Each model allows the user a different degree of control over the cloud stack:
Software as a Service (SaaS)
This service mode delivers application services online and facilitates remote access to available bioinformatics software tools through the internet. The user typically accesses to a web application and is totally unaware of the infrastructure lying behind. A simple and widely used SaaS is Google Docs. SaaS is actually the most usual approach to publish bioinformatics tools on the cloud. CloudBlast [86] would be an example, but there are many others, some introduced at 1.4.3.5 Bioinformatics in the cloud.
Platform as a Service (PaaS)
Allows the development, installation and execution of user-developed applications on the cloud infrastructure. Applications must be created using specific programming languages, API libraries or tools supported by the PaaS provider which constitute the development environment. The clients have full access and control over the created tools and the developmental languages, yet not over service run times, web server, or storage network. Offered services rank from user’s application hosting, development and testing, to extensive integrated services with scalability and maintenance. Examples for PaaS generic vendors are Heroku [87] or openShift [88], where the user is able to execute in the cloud their applications (called “Dynos” or “Gears” respectively) as containers in real time and shying away the deployment details of the infrastructure. The main benefits of these services include that users can focus on high-value software rather than infrastructure. Additionally, to these stand-alone PaaS, if user’s applications are meant to be exposed to online through a certain SaaS, the developer’s platform is called “PaaS from SaaS”.

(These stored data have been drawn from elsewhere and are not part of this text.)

def upAll (h : Hw) : Hw := { h with net := { h.net with ports := h.net.ports.map (fun p => {p with state := .up}) } }
def hs (f : Hw → Hw := id) (m : Mem := []) : State := { State.reset with hw := f (upAll { State.reset.hw with clock := 100000000 }), mem := m, pending := [.endNotice] }
def dg (b : List Byte) (p : Fin 8 := 5) : Dgram := { port := p, src := 0x1234, srcPort := 999, dst := .linkLocal, ce := false, payload := b }
def np (p : Nat) (f : Port → Port) (g : Hw → Hw := id) : State := hs (fun h => g { h with net := { h.net with ports := Vector.ofFn (fun i : Fin 8 => if i.val = p then f (h.net.ports[i]) else h.net.ports[i]) } })
def wit1 := hs
def wit2 := np 5 (fun q => {q with state := .down})
def wit3 := np 5 (fun q => {q with state := .down, active := 0x80000000})
def wit4 := np 5 (fun q => {q with state := .train, shadow := 0x80000000})
def hd5 : Port → Port := fun q => {q with held := [({port := 5, pcp := 3, addr := 1, udp := 2, payload := [3]} : Sending)], paused := 0x2C, active := 0x06A00007 }
def wit6 := np 5 hd5
def wit8 := (hs).hw.conf.linkLocal 5
def wit9 := hs (fun h => {h with conf := {h.conf with v4 := [none, some 0x0A000001]}})
def u0 : Ubt := { epoch := 7, net := 1, base := 0x001000000040, length := 640, r := true, w := true, addr := 5, udp := 50711, rate := 16000000000, port := some 5, psnIn := 10, doneIn := 10 }
def us (f : Ubt → Ubt) (g : Hw → Hw := id) : State := hs (fun h => g { h with net := { h.net with ubt := [(2, f u0)] } }) 
def pk (op psn apsn addr : Nat) (ece last : Bool) (err len : Nat) (b : List Byte := []) := dg (ubtHeader op 2 7 psn apsn addr ece last err len ++ b)
def hx (op psn apsn addr : Nat) (ece last : Bool) (err len : Nat) : UbtHdr := {op := op, session := 2, epoch := 7, psn := psn, apsn := apsn, addr := addr, ece := ece, last := last, err := err, len := len}
def b16 : List Byte := [1,2,3,4,5,6,7,8,9,10,11,12,13,14,15,16]
def unw : Ubt → Ubt := fun u => {u with w := false}
def wit11 := pk 1 10 0 8 false false 0 16 b16
def wit12 := hx 1 10 0 8 false false 0 16
def wit13 := us id
def wit14 := unw u0
def wit15 := us unw
def wit16 := pk 1 12 0 8 false false 0 16 b16
def wit17 := hx 1 12 0 8 false false 0 16
def wit18 := pk 1 9 0 8 false false 0 16 b16
def wit19 := hx 1 9 0 8 false false 0 16
def wit20 := pk 2 10 0 8 false false 0 16
def wit21 := hx 2 10 0 8 false false 0 16
def wit22 := pk 3 10 0 8 false true 0 16 b16
def wit23 := hx 3 10 0 8 false true 0 16
def cutU : Cut := { Cut.of 1 [0x001000000100, 10, 0, 2^48, 0, 0x1000, 2^16 + 2^17, 2^53, 0, 0,0,0,0,0,0,0] [0x001000000100,0,0,16] with st := .running }
def rd0 : UbtRead := {psn := 4, cut := 1, off := 8, len := 16}
def wr : Ubt → Ubt := fun u => {u with reads := [rd0]}
def wit24 := wr u0
def wit25 := us wr (fun h => {h with le := {h.le with st := .running, cuts := [(1, cutU)]}})
def pt : UbtPacket := {psn := 20, bytes := [1,2,3]}
def wp : Ubt → Ubt := fun u => {u with unacked := [pt], psnOut := 21}
def wit26 := pk 4 0 20 0 true false 0 0
def wit27 := hx 4 0 20 0 true false 0 0
def wit28 := wp u0
def wit29 := us wp
def wit32 := pk 5 0 20 0 false false 0 0
def wit33 := hx 5 0 20 0 false false 0 0
def wit34 := pk 5 0 20 0 false false 1 0
def wit35 := hx 5 0 20 0 false false 1 0
def wit36 := pk 5 0 20 0 false false 6 0
def wit37 := hx 5 0 20 0 false false 6 0
def wt : Ubt → Ubt := fun u => {wp u with timeouts := 15}
def wit38 := wt u0
def wit39 := us wt
def yin : UbtIn := {psn := 9, read := true, addr := 64, len := 24}
def wy : Ubt → Ubt := fun u => {u with inPkts := [yin]}
def wit41 := wy u0
def wit42 := us wy

/-- The premises of `Obligations.UbtAndEthernet` can be met. -/
theorem witness_UbtAndEthernet :
    (Packet 3 wit22 wit23 wit24 wit25 ∧ wit23.psn = wit24.psnIn ∧ wit24.reads = [rd0] ∧ wit24.inPkts = [] ∧
     rd0.got = 0 ∧ wit23.last = true ∧ wit23.len = rd0.len ∧ CutAt rd0.cut cutU wit25.hw ∧ cutU.fault = none ∧
     0 < wit23.len ∧ Readable (cutU.spec.headD 0 % 2 ^ 48 + rd0.off) wit23.len wit25.hw ∧
     (cutU.spec.headD 0 % 2 ^ 48 + rd0.off) % 64 + wit23.len ≤ 64) ∧
    (Packet 2 wit20 wit21 u0 wit13 ∧ wit21.psn = u0.psnIn ∧ wit21.addr % 8 = 0 ∧ wit21.len % 8 = 0 ∧
     wit21.addr + wit21.len ≤ u0.length ∧ 0 < wit21.len ∧ wit21.len ≤ 2 ^ 20 ∧ u0.r = true ∧ u0.inPkts = []) ∧
    (Packet 1 wit11 wit12 wit14 wit15 ∧ wit12.psn = wit14.psnIn ∧ wit12.addr % 8 = 0 ∧ wit12.len % 8 = 0 ∧
     wit12.addr + wit12.len ≤ wit14.length ∧ wit14.w = false ∧ wit14.inPkts = [] ∧ wit12.len ≤ 8192) ∧
    (Packet 1 wit11 wit12 u0 wit13 ∧ wit12.psn = u0.psnIn ∧ wit12.addr % 8 = 0 ∧ wit12.len % 8 = 0 ∧
     wit12.addr + wit12.len ≤ u0.length ∧ u0.w = true ∧ u0.inPkts = [] ∧
     Readable (u0.base + wit12.addr) wit12.len wit13.hw ∧ (u0.base + wit12.addr) % 64 + wit12.len ≤ 64 ∧
     0 < wit12.len) ∧
    (Serving wit29 ∧ sget (BitVec.toNat (2 : BitVec 16)) wit29.hw.net.ubt = some wit28 ∧
     wit28.port = some (Fin.val (5 : Fin 8)) ∧ wit29.hw.net.isUp (Fin.val (5 : Fin 8)) = true ∧
     (wit29.hw.net.port (Fin.val (5 : Fin 8))).paused = (0 : BitVec 8) ∧ wit28.unacked = [pt] ∧ wit28.timeouts < 15) ∧
    (Serving wit29 ∧ sget (BitVec.toNat (2 : BitVec 16)) wit29.hw.net.ubt = some wit28 ∧
     wit28.port = some (Fin.val (5 : Fin 8)) ∧ wit29.hw.net.isUp (Fin.val (5 : Fin 8)) = true ∧
     (wit29.hw.net.port (Fin.val (5 : Fin 8))).paused = (0 : BitVec 8) ∧ wit28.inPkts = [] ∧ wit28.host = none) ∧
    (Serving wit39 ∧ sget (BitVec.toNat (2 : BitVec 16)) wit39.hw.net.ubt = some wit38 ∧
     wit38.port = some (Fin.val (5 : Fin 8)) ∧ wit39.hw.net.isUp (Fin.val (5 : Fin 8)) = true ∧
     (wit39.hw.net.port (Fin.val (5 : Fin 8))).paused = (0 : BitVec 8) ∧ wit38.unacked = [pt] ∧ 15 ≤ wit38.timeouts) ∧
    (wit28.unacked = [pt] ∧ pt.psn = wit27.apsn ∧ pt.cut = none ∧ Packet 4 wit26 wit27 wit28 wit29 ∧
     wit28.psnOut = add32 wit27.apsn 1 ∧ wit27.apsn < 2 ^ 32) ∧
    (wit28.unacked = [pt] ∧ pt.psn = wit33.apsn ∧ pt.cut = none ∧ Packet 5 wit32 wit33 wit28 wit29 ∧ wit33.err = 0) ∧
    (wit28.unacked = [pt] ∧ pt.psn = wit35.apsn ∧ pt.cut = none ∧ Packet 5 wit34 wit35 wit28 wit29 ∧ wit35.err = 1) ∧
    (Serving wit42 ∧ sget (BitVec.toNat (2 : BitVec 16)) wit42.hw.net.ubt = some wit41 ∧
     wit41.port = some (Fin.val (5 : Fin 8)) ∧ wit42.hw.net.isUp (Fin.val (5 : Fin 8)) = true ∧
     (wit42.hw.net.port (Fin.val (5 : Fin 8))).paused = (0 : BitVec 8)) ∧
    ((wit3.hw.net.port (Fin.val (5 : Fin 8))).state = PortLink.down ∧
     BitVec.toNat (wit3.hw.net.port (Fin.val (5 : Fin 8))).active / 2 ^ 30 ≠ 0 ∧ wit3.hw.board.held = false ∧
     wit3.hw.firm.romHalted = false) ∧
    (Packet 1 wit16 wit17 u0 wit13 ∧ 0 < sub32 wit17.psn u0.psnIn ∧ sub32 wit17.psn u0.psnIn < 2 ^ 31 ∧
     (∀ (t : Nat), u0.nakAt = some t → t + 0xea60 ≤ wit13.hw.clock)) ∧
    (Packet 3 wit22 wit23 u0 wit13 ∧ wit23.psn = u0.psnIn ∧ u0.reads = [] ∧ u0.inPkts = []) ∧
    ((wit6.hw.net.port (Fin.val (5 : Fin 8))).state = PortLink.up ∧
     (Fin.val (3 : Fin 8) = BitVec.toNat (wit6.hw.net.port (Fin.val (5 : Fin 8))).active / 2 ^ 25 % 8 ∨ Fin.val (3 : Fin 8) = BitVec.toNat (wit6.hw.net.port (Fin.val (5 : Fin 8))).active / 2 ^ 22 % 8 ∧
     BitVec.getLsbD (wit6.hw.net.port (Fin.val (5 : Fin 8))).active 21 = true)) ∧
    (Fin.val (3 : Fin 8) ≠ BitVec.toNat (wit1.hw.net.port (Fin.val (5 : Fin 8))).active / 2 ^ 25 % 8 ∧
     (Fin.val (3 : Fin 8) ≠ BitVec.toNat (wit1.hw.net.port (Fin.val (5 : Fin 8))).active / 2 ^ 22 % 8 ∨ BitVec.getLsbD (wit1.hw.net.port (Fin.val (5 : Fin 8))).active 21 = false)) ∧
    (wit1.hw.net.isUp (Fin.val (5 : Fin 8)) = true ∧
     wit1.hw.conf.v4.getD (Fin.val (5 : Fin 8) / 4) none ≠ some (0xa000001 : W32)) ∧
    (wit1.hw.net.isUp (Fin.val (5 : Fin 8)) = true ∧ wit1.hw.conf.hasV6 (Fin.val (5 : Fin 8)) wit8 = true) ∧
    (wit9.hw.net.isUp (Fin.val (5 : Fin 8)) = true ∧
     wit9.hw.conf.v4.getD (Fin.val (5 : Fin 8) / 4) none = some (0xa000001 : W32)) ∧
    (wit1.hw.net.isUp (Fin.val (5 : Fin 8)) = true ∧
     wit1.hw.conf.hasV6 (Fin.val (5 : Fin 8)) (7 : BitVec 128) = false) ∧
    (Packet 1 wit18 wit19 u0 wit13 ∧ 2 ^ 31 ≤ sub32 wit19.psn u0.psnIn) ∧
    (Packet 5 wit36 wit37 wit28 wit29 ∧ wit37.err = 6) ∧
    ((wit1.hw.net.port (Fin.val (5 : Fin 8))).state ≠ PortLink.down) ∧
    (BitVec.getLsbD (1 : W32) 0 = true) ∧
    ((wit2.hw.net.port (Fin.val (5 : Fin 8))).state = PortLink.down) ∧
    ((wit4.hw.net.port (Fin.val (5 : Fin 8))).state = PortLink.train) ∧
    (BitVec.getLsbD (2 : W32) 0 = false) := by
  repeat' first | decide +kernel | rfl | (intro _; rfl) | constructor | unfold Serving | unfold CutAt | unfold Readable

As illustrated in Figure 1.14, in the bioinformatics domain, some platforms have been designed following the same philosophy, as a new strategy to outsource infrastructure management while keeping control of the scientific code running there. Eventually, such code can even be offered as SaaS to researchers. Section 1.4.3.5 Bioinformatics in the cloud shows some examples following this approach.
Infrastructure as a Service (IaaS)
It refers to the group of high-level APIs that control low-level details of the underlying infrastructure, like physical computing resources, data partitioning, scaling, security, backup, etc. In this way, the user controls the virtualized servers and the specific computational capabilities and storage of the same: VLANs, access to raw block or file storage, load balancers, IP addresses, etc. However, he/she has limited control over the network settings. The most popular example is Amazon EC2, which allows the user to create virtual machines and manage them, or Amazon Storage Service (S3), which allows to store and access data through a web-service interface.